The first thing to notice is that the FlexMonkey Console has now been replaced by a Build Automation System. The FlexMonkey console is great for authoring test cases, and running them interactively. But as an interactive application, it doesn’t have much place in the tool chain for an automated system. The Build Automation system is represented here as an Ant task, or (in part 5 of this series) a Ruby script.

The Build Automation System talks over a network socket to a new piece of the puzzle: an embedded Monkey Test Launcher that is linked into your AIR application.  The test launcher dynamically loads a separate .swf file containing the ActionScript TestSuite, TestCase, and Test classes generated by the FlexMonkey console that comprise your functional test suite. Then the embedded test launcher runs the tests.

When the tests are complete, the test launcher sends back the results, in XML format, to the Build Automation System.  The automation system writes the results to a log file, then registers success or failure status for the build as a whole.

A little checklist

So, here’s the checklist to follow for build system integration:

  1. Generate ActionScript source for your test suite classes.
  2. Build a Monkey AIR test launcher module, including your test suite classes, as a separate .swf file.
  3. Include the modified FlexMonkey test launcher classes, along with the FlexMonkey libraries, as part of the files you link with your AIR application.
  4. Use the FlexMonkey Ant plugin to drive the tests, using the monkey-test-launcher task.
  5. Do the necessary Ant scripting to integrate this plugin into your build process.
  6. Finally, make sure your build/CI server has the necessary Flash runtime, Flex SDK, AIR SDK, Adobe Automation Libraries, and FlexMonkey SDK libraries installed (not covered in this article).

Ready? Then let’s press forward.

Building your test suite classes

Generating AS3 classes from the FlexMonkey Console

To begin, you must turn your existing FlexMonkey project into executable ActionScript. From the FlexMonkey Console, open your project.  Then choose File > Generate AS3 from the menu.

The FlexMonkey "Generate AS3" menu option.
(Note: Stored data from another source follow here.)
/-- Addition in which an absent product takes no part (log 23). -/
def addOpt (u : Option ColUpset) (node : Nat) (x y : Option (Word × Bool)) : Option (Word × Bool) :=
  match x, y with
  | some (a, p), some (b, q) => let (v, r) := checkedAdd u node a b; some (v, p || q || r)
  | some a, none => some a
  | none, y => y

/-- One step of the FP32 path: the tree of rows 0–7, then the column, every addition checked (R66, R76). -/
def enterFp (n : Nat) (r : Stepped) (ops : List (Nat × Nat)) (u : Option ColUpset) : Stepped :=
  let p := fun r => (ops.find? fun o => o.1 / 2 ^ 32 == r).map fun o => (fpProduct n (o.1 % 2 ^ 32) o.2, false)
  let t := addOpt u 6 (addOpt u 4 (addOpt u 0 (p 0) (p 1)) (addOpt u 1 (p 2) (p 3)))
    (addOpt u 5 (addOpt u 2 (p 4) (p 5)) (addOpt u 3 (p 6) (p 7)))
  match t with
  | some (v, bad) =>
    let (z, bad') := checkedAdd u 7 (BitVec.ofNat 32 r.col.reg.toNat) v
    let c := { r.col with inseg := r.col.inseg + ops.length, reg := z.setWidth 80 }
    { r with col := c }.check (bad || bad')
  | none => r

/-! ### Tally terms (R101–R107) -/

/-- The term of a tally (Tables 3.6, 3.7). -/
def tallyTerm (n a w : Nat) : Term :=
  let x := decodeFmt (fFmtA n) a
  let y := decodeFmt (fFmtW n) w
  match fOp n with
  | 0xA2 =>
    match x.sub y with
    | .nan => .nan
    | .inf _ => .inf false
    | d => .fin d.abs
  | 0xA3 => let d := x.sub y; termOf (d.mul d)
  | 0xA4 => .fin (Num.ofInt (b2n (predHolds (fPred n) x y)) 0)
  | _ => if isFpTally n then termOf (f32 (toF32 (x.add y))) else termOf (x.add y)

/-- The value that a picking tally's register holds. -/
def pickNum (n : Nat) (c : Column) : Num :=
  if isFpTally n then f32 (BitVec.ofNat 32 c.reg.toNat) else Num.ofInt c.val (unitExp n)

/-- A finite term of a picking tally displaces the register's. Of an FP32 tie of +0 and −0, of which the tally rules say
nothing, min keeps −0 and max +0, so that no order of arrival shows (DEDUCED, log 138). -/
def pickBeats (n : Nat) (c : Column) (x : Num) : Bool :=
  if !c.has then true
  else
    match x.cmp (pickNum n c) with
    | none => false
    | some r =>
      if fOp n = 0xA0 then decide (r < 0) || (r == 0 && x.sign && !(pickNum n c).sign)
      else if fOp n = 0xA1 then decide (0 < r) || (r == 0 && !x.sign && (pickNum n c).sign)
      else decide (0 < r)

/-- Put the value of a finite term in the register. -/
def pickPut (n : Nat) (c : Column) (x : Num) : Column :=
  if isFpTally n then { c with reg := (toF32 x).setWidth 80 } else c.setVal (x.inUnits (unitExp n))

/-- The first k of a kind. -/
def firstIdx (o : Option (BitVec 24)) (k : Nat) : Option (BitVec 24) := some (o.getD (BitVec.ofNat 24 k))

/-- The answer of one of two comparators, wrong where it is the one upset (R108). -/
def comparator (u : Option ColUpset) (copy answer : Bool) : Bool :=
  match u with
  | some (.comparator c) => if c = copy then !answer else answer
  | _ => answer

/-- A flipped bit of one of the two index registers (R108). -/
def upsetIndex (u : Option ColUpset) (c : Column) : Column :=
  match u with
  | some (.index copy b) =>
    let m := BitVec.ofNat 24 (2 ^ b.val)
    if copy then { c with idx2 := c.idx2 ^^^ m } else { c with idx := c.idx ^^^ m }
  | _ => c

/-- A finite term of a picking tally: the first comparator chooses for the register and the index, the second for the
duplicate index, and they are compared at every update (R106, R108). -/
def pickTerm (n k : Nat) (c : Column) (x : Num) (u : Option ColUpset) : Stepped :=
  let b0 := comparator u false (pickBeats n c x)
  let b1 := comparator u true (pickBeats n c x)
  let d := if b0 then { pickPut n c x with has := true, idx := BitVec.ofNat 24 k, idxSet := true } else c
  let d := if b1 then { d with idx2 := BitVec.ofNat 24 k } else d
  ({ col := d } : Stepped).check (b0 != b1 || ((b0 || b1) && d.idx != d.idx2))

/-- A term enters a tally column (R101, R106, R107); its k is the count of the terms before it. The residue takes a
count's predicate from the second comparator (R108). -/
def enterTally (n : Nat) (r : Stepped) (a w : Nat) (u : Option ColUpset) : Stepped :=
  let k := r.col.inseg
  let c := { upsetIndex u r.col with inseg := r.col.inseg + 1 }
  match tallyTerm n a w with
  | .nan => { r with col := { c.tag true false false with nanIdx := firstIdx c.nanIdx k } }
  | .inf s =>
    if isPick n then
      if (fOp n == 0xA0) == s then
        { r with col := { c.tag false (!s) s with pinfIdx := if s then c.pinfIdx else firstIdx c.pinfIdx k } }
      else if !c.has && !c.idxSet then
        { r with col := { c with idx := BitVec.ofNat 24 k, idx2 := BitVec.ofNat 24 k, idxSet := true } }
      else { r with col := c }
    else { r with col := c.tag false true false }
  | .fin x =>
    if isPick n then
      let e := pickTerm n k c x u
      { r with col := e.col, flags := r.flags ||| e.flags, bad := r.bad || e.bad }
    else if fOp n = 0xA4 then
      let holds := x.inUnits (unitExp n) == 1
      let p := fun copy => (b2n (comparator u copy holds) : Int)
      { r with col := { c.setVal (c.val + p false) with res := BitVec.ofNat 3 ((c.res.toNat + mod7 (p true)) % 7) } }
    else { r with col := c.addVal (x.inUnits (unitExp n)) }

/-! ### Drain (R62, R68–R72, R75, R104, R107) -/

/-- What a drain delivers: the value, the ARGMAX index, flags, whether a residue check fails now, the stain, and whether
the value depends on stained data that was read (R164). -/
structure Drained where
  value : Nat
  index : Nat
  flags : BitVec 16
  bad : Bool
  stain : Bool
  dep : Bool

/-- The ARGMAX index under the tag that decides the value (R107). -/
def argIndex (c : Column) : Nat :=
  if c.nan then (c.nanIdx.getD 0).toNat else if c.pinf then (c.pinfIdx.getD 0).toNat else c.idx.toNat

/-- The column's value before the final rounding, with flags of the tree, and whether the last segment's residue check
fails. SPLIT is set by this drain of a reduction of several segments, and not before it (DESIGN CHOICE, log 139); an
infinity of the tree sets INF_SEEN whatever the destination makes of it (R62). -/
def drainNum (n : Nat) (c : Column) : Num × BitVec 16 × Bool :=
  if isSplit n then
    if c.segs = 0 then (c.num n, 0, c.resBad)
    else
      let e : Stepped := if c.inseg = 0 then { col := c } else closeSegment n c
      let (v, g) := foldTree e.col.stack
      (f32 v, e.flags ||| g ||| nf nfSplit ||| nfIf (v.toNat % 2 ^ 31 == 0x7F800000) nfInfSeen, e.bad)
  else if isFpPath n then (f32 (BitVec.ofNat 32 c.reg.toNat), 0, false)
  else if isPick n then
    (if c.nan || c.pinf || c.ninf then c.num n
      else if c.has then pickNum n c else .inf (fOp n != 0xA0), 0, false)
  else (c.num n, 0, c.resBad)

/-- Drain a column to the instruction's destination. -/
def drainColumn (n : Nat) (c : Column) : Drained :=
  let (x, f, bad) := drainNum n c
  let (v, g) :=
    if fOp n = 0xA4 then (c.val.toNat % 2 ^ 32, 0) else drainTo (fFmtDst n) (fSatA n) (fDshift n) x
  { value := v, index := argIndex c, flags := f ||| g ||| nfIf bad nfResErr, bad := bad,
    stain := c.stain || c.satd || c.bad || bad, dep := c.stain }

/-! ### Park records (Table 3.5) -/

/-- Value of level `l` of the stack, if pending. -/
def stackAt (c : Column) (l : Nat) : Option Word := (c.stack.find? fun e => e.1 == l).map (·.2)

/-- The record of a column. -/
def parkRecord (n : Nat) (c : Column) : Nat :=
  let pick := isPick n
  let reg := if pick && !c.has then 0 else c.reg.toNat
  let res := if isFpPath n || pick then 0 else c.res.toNat
  let tags := b2n c.nan + 2 * b2n c.pinf + 4 * b2n c.ninf
  let head := reg + 2 ^ 80 * res + 2 ^ 83 * tags + 2 ^ 124 * kindOf n
  if isSplit n then
    head + 2 ^ 86 * (c.segs % 2 ^ 13) + 2 ^ 99 * (c.inseg % 2 ^ 13)
      + (List.range 12).foldl (fun a l =>
          match stackAt c l with
          | some v => a + 2 ^ (112 + l) + 2 ^ (128 + 32 * l) * v.toNat
          | none => a) 0
  else
    head + 2 ^ 86 * (c.inseg % 2 ^ 26) + 2 ^ 112 * b2n c.satd + 2 ^ 113 * b2n (pick && c.has)
      + (if fOp n = 0xA5 then 2 ^ 128 * argIndex c else 0)

/-- The conditions of R100 on a record. -/
def recordOk (n r : Nat) : Bool :=
  let split := isSplit n
  let pick := isPick n
  let fp := isFpPath n || isFpTally n
  let seg' := seg r 98 86
  let ins := seg r 111 99
  let count := seg r 111 86
  decide (seg r 127 124 = kindOf n)
    && (!fp || seg r 79 32 == 0)
    && (!(isFpPath n || pick) || seg r 82 80 == 0)
    && (!(pick && !bitAt r 113) || seg r 79 0 == 0)
    && (if split then
          decide (seg' ≤ 4095) && decide (ins ≤ 4096) && (!isMxOp n || ins == 0)
            && (List.range 12).all fun l => bitAt r (112 + l) || seg r (128 + 32 * l + 31) (128 + 32 * l) == 0
        else
          decide (count ≤ 2 ^ 24) && (isNoSplit n || !bitAt r 112) && (pick || !bitAt r 113)
            && seg r 123 114 == 0 && (if fOp n = 0xA5 then seg r 511 152 == 0 else seg r 511 128 == 0))

/-- The column that a record loads. -/
def loadRecord (n r : Nat) (st : Bool) : Column :=
  let nan := bitAt r 83
  let pinf := bitAt r 84
  let split := isSplit n
  let idx : BitVec 24 := BitVec.ofNat 24 (seg r 151 128)
  let count := seg r 111 86
  let arg := fOp n == 0xA5
  { reg := BitVec.ofNat 80 (seg r 79 0), res := BitVec.ofNat 3 (seg r 82 80)
    nan := nan, pinf := pinf, ninf := bitAt r 85
    segs := if split then seg r 98 86 else 0
    inseg := if split then seg r 111 99 else count
    stack := if split then
        ((List.range 12).filter fun l => bitAt r (112 + l)).map fun l =>
          (l, BitVec.ofNat 32 (seg r (128 + 32 * l + 31) (128 + 32 * l)))
      else []
    satd := !split && bitAt r 112, has := !split && bitAt r 113
    idx := if arg then idx else 0, idx2 := if arg then idx else 0, idxSet := arg && decide (0 < count)
    nanIdx := if arg && nan then some idx else none
    pinfIdx := if arg && pinf && !nan then some idx else none
    stain := st }

end Sys2Proof.Machine
end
Generating ActionScript for test cases from within FlexMonkey

Compiling Test Suite Classes into a SWF Module

To compile the test cases into a SWF (dark green box in our diagram), we create a small MXML module (not a component or application) that loads the test suite classes.  The module is dynamically loaded by the embedded test launcher when the application runs:

<?xml version="1.0" encoding="utf-8"?>
<mx:Module xmlns:mx="http://www.adobe.com/2006/mxml" implements="net.digitalprimates.fluint.modules.ITestSuiteModule">
   <mx:Script>
   <![CDATA[
		import testSuites.ElectroWebTestSuite.*;
 		public function getTestSuites() : Array
		{
			var suiteArray : Array = new Array();
			suiteArray.push(new ElectroWebTestSuite());
			return suiteArray;
		}
   ]]>
   </mx:Script>
</mx:Module>

Here’s a sample Ant target to build the test suite into a SWF module. See the download for the full build.xml file:

<target name="compile_test_module" depends="init">
    <java jar="${MXMLC.JAR}" fork="true" failonerror="true">
		<jvmarg value="-Xmx512m"/> <!-- avoid running out of heap space during compile -->
		<arg value="-debug=${DEBUG}"/>
        <arg value="+flexlib=${SDK_HOME}/frameworks"/>
        <arg value="-file-specs=${MONKEY_TEST_MODULE_SOURCE_FILE}"/>
        <arg value="+configname=air"/>
		<arg value="-include-libraries+=${LIB_ROOT}/AirMonkeyLibrary.swc"/>
		<arg value="-include-libraries+=${LIB_ROOT}/MonkeyFlexUnitLibrary.swc"/>
		<arg value="-include-libraries+=${LIB_ROOT}/FlexAutomationLibrary.swc"/>
		<arg value="-include-libraries+=${LIB_ROOT}/fluint.swc"/>
		<arg value="-include-libraries+=${AUTO_LIB_ROOT}/automation_agent.swc"/>
		<arg value="-output=${DEPLOY_DIR}/${TEST_MODULE_NAME}.swf"/>
	</java>
</target>

Modifying the FlexMonkey Test Launcher

To make the Test Launcher work, I had to modify some of the source code provided by Gorilla Logic. In particular, module loading did not work out of the box, and so I had to adapt my own solution from the pieces provided.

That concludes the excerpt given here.